(Items from a dataset)
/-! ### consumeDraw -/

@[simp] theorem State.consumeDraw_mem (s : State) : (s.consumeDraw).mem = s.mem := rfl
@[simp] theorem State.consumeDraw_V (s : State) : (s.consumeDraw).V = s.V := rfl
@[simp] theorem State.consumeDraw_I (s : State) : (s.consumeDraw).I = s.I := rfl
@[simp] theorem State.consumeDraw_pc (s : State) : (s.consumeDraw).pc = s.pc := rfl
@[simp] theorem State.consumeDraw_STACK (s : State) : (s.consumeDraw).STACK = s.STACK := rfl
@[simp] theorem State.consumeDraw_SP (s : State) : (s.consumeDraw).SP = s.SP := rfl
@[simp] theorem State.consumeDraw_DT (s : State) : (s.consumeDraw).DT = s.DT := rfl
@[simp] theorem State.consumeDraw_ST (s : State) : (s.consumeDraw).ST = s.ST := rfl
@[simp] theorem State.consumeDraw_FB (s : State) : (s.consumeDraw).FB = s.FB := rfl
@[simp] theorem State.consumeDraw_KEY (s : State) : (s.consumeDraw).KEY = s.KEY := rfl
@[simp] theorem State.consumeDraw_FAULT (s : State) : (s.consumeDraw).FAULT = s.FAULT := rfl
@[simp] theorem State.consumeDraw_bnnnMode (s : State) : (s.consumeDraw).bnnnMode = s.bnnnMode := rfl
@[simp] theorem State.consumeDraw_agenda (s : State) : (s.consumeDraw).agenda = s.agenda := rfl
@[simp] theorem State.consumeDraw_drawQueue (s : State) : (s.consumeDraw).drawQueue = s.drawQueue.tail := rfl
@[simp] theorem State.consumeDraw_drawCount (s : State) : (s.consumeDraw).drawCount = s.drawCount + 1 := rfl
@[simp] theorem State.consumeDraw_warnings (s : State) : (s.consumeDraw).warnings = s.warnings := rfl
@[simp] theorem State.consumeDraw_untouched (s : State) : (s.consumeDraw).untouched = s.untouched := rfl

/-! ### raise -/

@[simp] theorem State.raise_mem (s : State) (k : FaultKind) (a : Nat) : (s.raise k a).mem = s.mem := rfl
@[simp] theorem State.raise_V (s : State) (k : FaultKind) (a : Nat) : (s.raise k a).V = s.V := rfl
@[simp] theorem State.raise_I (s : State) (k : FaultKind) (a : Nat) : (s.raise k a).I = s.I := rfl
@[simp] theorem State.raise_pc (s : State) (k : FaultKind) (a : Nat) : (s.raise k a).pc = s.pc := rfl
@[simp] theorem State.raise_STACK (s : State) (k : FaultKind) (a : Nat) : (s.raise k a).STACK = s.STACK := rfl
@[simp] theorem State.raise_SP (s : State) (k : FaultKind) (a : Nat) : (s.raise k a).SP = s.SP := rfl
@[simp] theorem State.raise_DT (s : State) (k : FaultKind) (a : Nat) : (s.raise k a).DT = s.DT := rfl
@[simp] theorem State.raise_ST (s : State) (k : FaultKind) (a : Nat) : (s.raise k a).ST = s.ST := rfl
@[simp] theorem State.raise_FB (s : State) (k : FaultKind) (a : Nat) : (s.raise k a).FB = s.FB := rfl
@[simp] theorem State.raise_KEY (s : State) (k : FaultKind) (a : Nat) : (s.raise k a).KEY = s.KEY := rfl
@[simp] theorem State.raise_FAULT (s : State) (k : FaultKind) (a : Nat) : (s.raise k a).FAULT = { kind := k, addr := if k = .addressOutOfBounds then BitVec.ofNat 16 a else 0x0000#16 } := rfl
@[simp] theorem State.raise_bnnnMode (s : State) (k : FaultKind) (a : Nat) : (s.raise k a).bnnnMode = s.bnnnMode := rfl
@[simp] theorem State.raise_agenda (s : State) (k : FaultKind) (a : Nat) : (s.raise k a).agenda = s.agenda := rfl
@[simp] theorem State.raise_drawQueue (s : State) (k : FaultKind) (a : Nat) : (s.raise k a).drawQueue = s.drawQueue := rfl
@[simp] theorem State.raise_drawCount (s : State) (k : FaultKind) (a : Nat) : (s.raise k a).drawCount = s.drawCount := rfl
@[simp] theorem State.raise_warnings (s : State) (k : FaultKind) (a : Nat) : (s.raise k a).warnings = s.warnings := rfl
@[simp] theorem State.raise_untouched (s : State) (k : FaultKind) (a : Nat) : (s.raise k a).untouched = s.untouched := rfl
...
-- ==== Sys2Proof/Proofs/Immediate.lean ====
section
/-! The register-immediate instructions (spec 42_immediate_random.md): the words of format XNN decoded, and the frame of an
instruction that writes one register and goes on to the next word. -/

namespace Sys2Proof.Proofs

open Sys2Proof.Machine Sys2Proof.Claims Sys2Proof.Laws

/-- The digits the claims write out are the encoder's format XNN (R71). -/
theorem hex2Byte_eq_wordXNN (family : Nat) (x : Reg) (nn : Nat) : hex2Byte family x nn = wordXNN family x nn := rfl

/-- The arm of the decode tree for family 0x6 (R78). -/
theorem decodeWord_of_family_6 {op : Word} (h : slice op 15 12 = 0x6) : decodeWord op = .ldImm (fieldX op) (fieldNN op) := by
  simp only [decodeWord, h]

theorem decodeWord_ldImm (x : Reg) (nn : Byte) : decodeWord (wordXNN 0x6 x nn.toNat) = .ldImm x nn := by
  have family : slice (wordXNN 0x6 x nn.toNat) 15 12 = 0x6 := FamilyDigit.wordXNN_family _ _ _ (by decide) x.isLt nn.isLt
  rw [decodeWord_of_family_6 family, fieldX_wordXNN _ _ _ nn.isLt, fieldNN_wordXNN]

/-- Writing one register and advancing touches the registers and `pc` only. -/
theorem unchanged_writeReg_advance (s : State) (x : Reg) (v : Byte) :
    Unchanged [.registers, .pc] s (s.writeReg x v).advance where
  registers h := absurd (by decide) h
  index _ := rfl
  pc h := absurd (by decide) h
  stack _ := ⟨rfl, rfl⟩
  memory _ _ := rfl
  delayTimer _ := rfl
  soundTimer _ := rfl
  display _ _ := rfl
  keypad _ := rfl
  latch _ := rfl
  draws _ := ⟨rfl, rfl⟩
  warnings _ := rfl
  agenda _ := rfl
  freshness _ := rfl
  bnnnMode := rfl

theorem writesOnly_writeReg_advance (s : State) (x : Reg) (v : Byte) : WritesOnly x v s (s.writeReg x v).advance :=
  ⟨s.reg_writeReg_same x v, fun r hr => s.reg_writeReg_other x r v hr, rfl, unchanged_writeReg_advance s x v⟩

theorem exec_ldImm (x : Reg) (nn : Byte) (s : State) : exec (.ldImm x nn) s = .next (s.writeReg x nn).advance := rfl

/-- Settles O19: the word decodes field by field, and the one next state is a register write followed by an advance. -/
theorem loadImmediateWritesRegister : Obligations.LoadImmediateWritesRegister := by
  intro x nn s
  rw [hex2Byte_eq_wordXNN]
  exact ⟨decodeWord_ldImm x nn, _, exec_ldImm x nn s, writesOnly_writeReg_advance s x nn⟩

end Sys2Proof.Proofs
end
---
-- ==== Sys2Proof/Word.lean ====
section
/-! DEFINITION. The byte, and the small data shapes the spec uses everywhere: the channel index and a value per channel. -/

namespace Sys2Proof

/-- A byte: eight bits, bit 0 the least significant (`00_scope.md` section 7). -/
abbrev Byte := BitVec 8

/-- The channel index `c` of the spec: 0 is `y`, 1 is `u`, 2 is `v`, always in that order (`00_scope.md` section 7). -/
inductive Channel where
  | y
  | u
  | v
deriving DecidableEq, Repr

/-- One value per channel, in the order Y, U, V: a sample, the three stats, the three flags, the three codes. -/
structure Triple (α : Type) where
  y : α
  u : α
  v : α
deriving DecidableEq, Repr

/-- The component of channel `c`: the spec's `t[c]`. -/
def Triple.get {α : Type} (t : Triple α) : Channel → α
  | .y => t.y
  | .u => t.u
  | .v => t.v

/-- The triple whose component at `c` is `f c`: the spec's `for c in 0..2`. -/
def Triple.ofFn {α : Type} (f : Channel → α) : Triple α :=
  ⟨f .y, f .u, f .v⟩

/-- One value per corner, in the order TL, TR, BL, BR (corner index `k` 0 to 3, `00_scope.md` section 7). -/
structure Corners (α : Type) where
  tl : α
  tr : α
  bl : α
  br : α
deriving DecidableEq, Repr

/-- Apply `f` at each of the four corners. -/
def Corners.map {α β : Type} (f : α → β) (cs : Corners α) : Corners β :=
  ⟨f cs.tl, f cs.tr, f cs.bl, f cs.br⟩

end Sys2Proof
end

▶ _What this task involves_
Your answer should consist only of the lines above between the line holding "the spec: 0" and the line holding "The component of", inclusive, each transcribed exactly.

▶ _Solution to this problem_
/-- The channel index `c` of the spec: 0 is `y`, 1 is `u`, 2 is `v`, always in that order (`00_scope.md` section 7). -/
inductive Channel where
  | y
  | u
  | v
deriving DecidableEq, Repr

/-- One value per channel, in the order Y, U, V: a sample, the three stats, the three flags, the three codes. -/
structure Triple (α : Type) where
  y : α
  u : α
  v : α
deriving DecidableEq, Repr

/-- The component of channel `c`: the spec's `t[c]`. -/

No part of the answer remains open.